### TASK PROMPT
Copy out the lines below that hold the word "wrongType".

-- DATASET RECORDS follows --

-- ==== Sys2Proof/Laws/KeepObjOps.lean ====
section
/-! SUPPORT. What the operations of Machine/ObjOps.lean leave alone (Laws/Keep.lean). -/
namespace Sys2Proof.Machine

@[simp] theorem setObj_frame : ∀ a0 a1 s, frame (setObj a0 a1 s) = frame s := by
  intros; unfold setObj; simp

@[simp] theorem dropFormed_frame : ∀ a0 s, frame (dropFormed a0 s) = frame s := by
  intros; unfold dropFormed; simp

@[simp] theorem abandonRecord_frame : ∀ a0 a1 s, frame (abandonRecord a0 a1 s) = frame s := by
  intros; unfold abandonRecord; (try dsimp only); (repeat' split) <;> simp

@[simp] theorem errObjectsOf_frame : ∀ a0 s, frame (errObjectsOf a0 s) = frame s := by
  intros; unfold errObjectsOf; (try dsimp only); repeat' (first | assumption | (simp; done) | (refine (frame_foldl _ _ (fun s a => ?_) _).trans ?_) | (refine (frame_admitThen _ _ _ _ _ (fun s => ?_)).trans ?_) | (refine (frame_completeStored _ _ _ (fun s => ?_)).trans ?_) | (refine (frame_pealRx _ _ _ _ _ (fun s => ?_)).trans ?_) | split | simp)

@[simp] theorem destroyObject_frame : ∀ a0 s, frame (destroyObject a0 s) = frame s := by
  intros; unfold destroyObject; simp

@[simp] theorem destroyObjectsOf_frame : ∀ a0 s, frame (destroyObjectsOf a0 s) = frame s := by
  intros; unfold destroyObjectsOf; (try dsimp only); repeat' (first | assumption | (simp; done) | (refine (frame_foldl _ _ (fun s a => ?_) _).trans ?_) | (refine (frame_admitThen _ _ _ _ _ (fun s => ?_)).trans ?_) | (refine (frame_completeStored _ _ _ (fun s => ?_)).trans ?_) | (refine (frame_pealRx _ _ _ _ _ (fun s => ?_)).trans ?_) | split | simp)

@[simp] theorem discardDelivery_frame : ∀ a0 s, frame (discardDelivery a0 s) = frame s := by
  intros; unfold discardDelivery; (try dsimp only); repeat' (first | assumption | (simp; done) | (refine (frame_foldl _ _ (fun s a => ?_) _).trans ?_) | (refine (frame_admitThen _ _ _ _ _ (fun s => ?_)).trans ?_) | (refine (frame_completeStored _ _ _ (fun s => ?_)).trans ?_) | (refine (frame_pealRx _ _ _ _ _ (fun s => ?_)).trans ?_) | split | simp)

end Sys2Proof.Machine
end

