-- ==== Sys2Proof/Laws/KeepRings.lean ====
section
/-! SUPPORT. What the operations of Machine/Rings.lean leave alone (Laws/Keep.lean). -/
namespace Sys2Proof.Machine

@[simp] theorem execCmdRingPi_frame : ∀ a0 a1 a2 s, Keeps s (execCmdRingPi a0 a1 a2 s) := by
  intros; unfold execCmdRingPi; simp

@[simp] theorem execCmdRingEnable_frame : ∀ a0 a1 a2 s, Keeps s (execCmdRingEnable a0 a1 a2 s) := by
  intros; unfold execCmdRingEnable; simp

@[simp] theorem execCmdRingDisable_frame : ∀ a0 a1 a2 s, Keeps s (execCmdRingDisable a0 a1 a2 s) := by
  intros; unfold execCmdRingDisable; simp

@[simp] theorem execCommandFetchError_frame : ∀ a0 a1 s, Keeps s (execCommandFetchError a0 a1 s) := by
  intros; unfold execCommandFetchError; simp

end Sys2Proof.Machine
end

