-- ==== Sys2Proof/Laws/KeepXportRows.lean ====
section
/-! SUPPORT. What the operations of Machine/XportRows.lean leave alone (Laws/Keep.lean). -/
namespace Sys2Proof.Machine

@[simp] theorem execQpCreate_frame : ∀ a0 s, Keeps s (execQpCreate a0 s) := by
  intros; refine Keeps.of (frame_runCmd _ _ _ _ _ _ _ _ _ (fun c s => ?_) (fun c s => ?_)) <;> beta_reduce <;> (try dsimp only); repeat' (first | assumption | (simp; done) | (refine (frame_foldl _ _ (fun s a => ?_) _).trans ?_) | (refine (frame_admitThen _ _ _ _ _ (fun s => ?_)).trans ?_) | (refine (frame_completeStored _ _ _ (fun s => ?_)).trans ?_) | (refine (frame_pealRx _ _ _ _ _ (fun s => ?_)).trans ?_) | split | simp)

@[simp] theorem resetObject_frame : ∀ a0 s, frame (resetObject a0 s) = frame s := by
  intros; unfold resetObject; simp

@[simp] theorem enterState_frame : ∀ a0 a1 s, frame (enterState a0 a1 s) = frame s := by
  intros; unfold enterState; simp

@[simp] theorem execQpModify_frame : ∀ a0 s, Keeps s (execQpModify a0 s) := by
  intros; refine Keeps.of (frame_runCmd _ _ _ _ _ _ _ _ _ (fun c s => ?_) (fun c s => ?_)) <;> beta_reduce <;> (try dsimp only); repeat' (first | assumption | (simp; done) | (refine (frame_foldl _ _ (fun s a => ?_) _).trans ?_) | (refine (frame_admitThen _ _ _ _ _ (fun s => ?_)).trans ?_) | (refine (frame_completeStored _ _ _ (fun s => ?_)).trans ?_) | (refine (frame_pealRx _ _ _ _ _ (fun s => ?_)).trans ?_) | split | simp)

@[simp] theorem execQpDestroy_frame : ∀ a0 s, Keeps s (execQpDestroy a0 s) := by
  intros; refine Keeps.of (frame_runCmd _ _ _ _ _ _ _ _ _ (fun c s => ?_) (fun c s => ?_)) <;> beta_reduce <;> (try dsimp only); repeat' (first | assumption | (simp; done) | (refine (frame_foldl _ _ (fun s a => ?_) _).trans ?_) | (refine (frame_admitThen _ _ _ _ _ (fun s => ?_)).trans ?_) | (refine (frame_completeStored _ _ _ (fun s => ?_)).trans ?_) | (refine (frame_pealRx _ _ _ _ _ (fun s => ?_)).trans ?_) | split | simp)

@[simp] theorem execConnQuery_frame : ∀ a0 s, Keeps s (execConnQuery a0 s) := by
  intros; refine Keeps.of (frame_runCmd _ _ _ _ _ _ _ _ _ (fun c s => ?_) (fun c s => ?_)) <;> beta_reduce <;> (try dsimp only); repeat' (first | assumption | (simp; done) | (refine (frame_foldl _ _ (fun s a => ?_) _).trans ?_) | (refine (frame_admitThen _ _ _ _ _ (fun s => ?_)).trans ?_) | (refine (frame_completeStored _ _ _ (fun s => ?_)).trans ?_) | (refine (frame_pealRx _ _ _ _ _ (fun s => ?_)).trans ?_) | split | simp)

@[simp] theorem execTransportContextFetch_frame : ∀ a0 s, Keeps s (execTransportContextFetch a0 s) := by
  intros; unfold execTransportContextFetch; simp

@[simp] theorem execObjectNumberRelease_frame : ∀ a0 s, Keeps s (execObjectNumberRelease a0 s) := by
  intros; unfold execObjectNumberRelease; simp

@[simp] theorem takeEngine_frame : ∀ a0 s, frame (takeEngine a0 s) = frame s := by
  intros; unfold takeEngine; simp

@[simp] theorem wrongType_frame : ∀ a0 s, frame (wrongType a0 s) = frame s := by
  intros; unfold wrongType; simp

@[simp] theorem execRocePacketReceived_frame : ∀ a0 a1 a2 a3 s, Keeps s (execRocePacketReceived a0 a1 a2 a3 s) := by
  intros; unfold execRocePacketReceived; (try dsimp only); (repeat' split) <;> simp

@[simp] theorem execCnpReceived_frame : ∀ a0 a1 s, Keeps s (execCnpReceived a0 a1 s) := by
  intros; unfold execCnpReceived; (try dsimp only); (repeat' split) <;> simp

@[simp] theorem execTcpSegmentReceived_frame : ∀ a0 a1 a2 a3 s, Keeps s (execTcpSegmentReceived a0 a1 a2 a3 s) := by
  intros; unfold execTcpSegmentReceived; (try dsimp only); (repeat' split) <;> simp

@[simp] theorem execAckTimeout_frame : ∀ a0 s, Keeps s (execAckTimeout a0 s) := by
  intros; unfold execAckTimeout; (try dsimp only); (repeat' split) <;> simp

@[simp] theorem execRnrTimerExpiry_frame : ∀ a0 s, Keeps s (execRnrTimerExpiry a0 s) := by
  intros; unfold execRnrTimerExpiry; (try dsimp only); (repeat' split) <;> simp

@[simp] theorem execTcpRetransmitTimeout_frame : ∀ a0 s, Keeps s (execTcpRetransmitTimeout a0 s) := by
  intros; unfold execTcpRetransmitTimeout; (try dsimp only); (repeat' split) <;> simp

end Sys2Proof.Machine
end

-- DATASET RECORDS concluded --

### SOLUTION BELOW
@[simp] theorem wrongType_frame : ∀ a0 s, frame (wrongType a0 s) = frame s := by
  intros; unfold wrongType; simp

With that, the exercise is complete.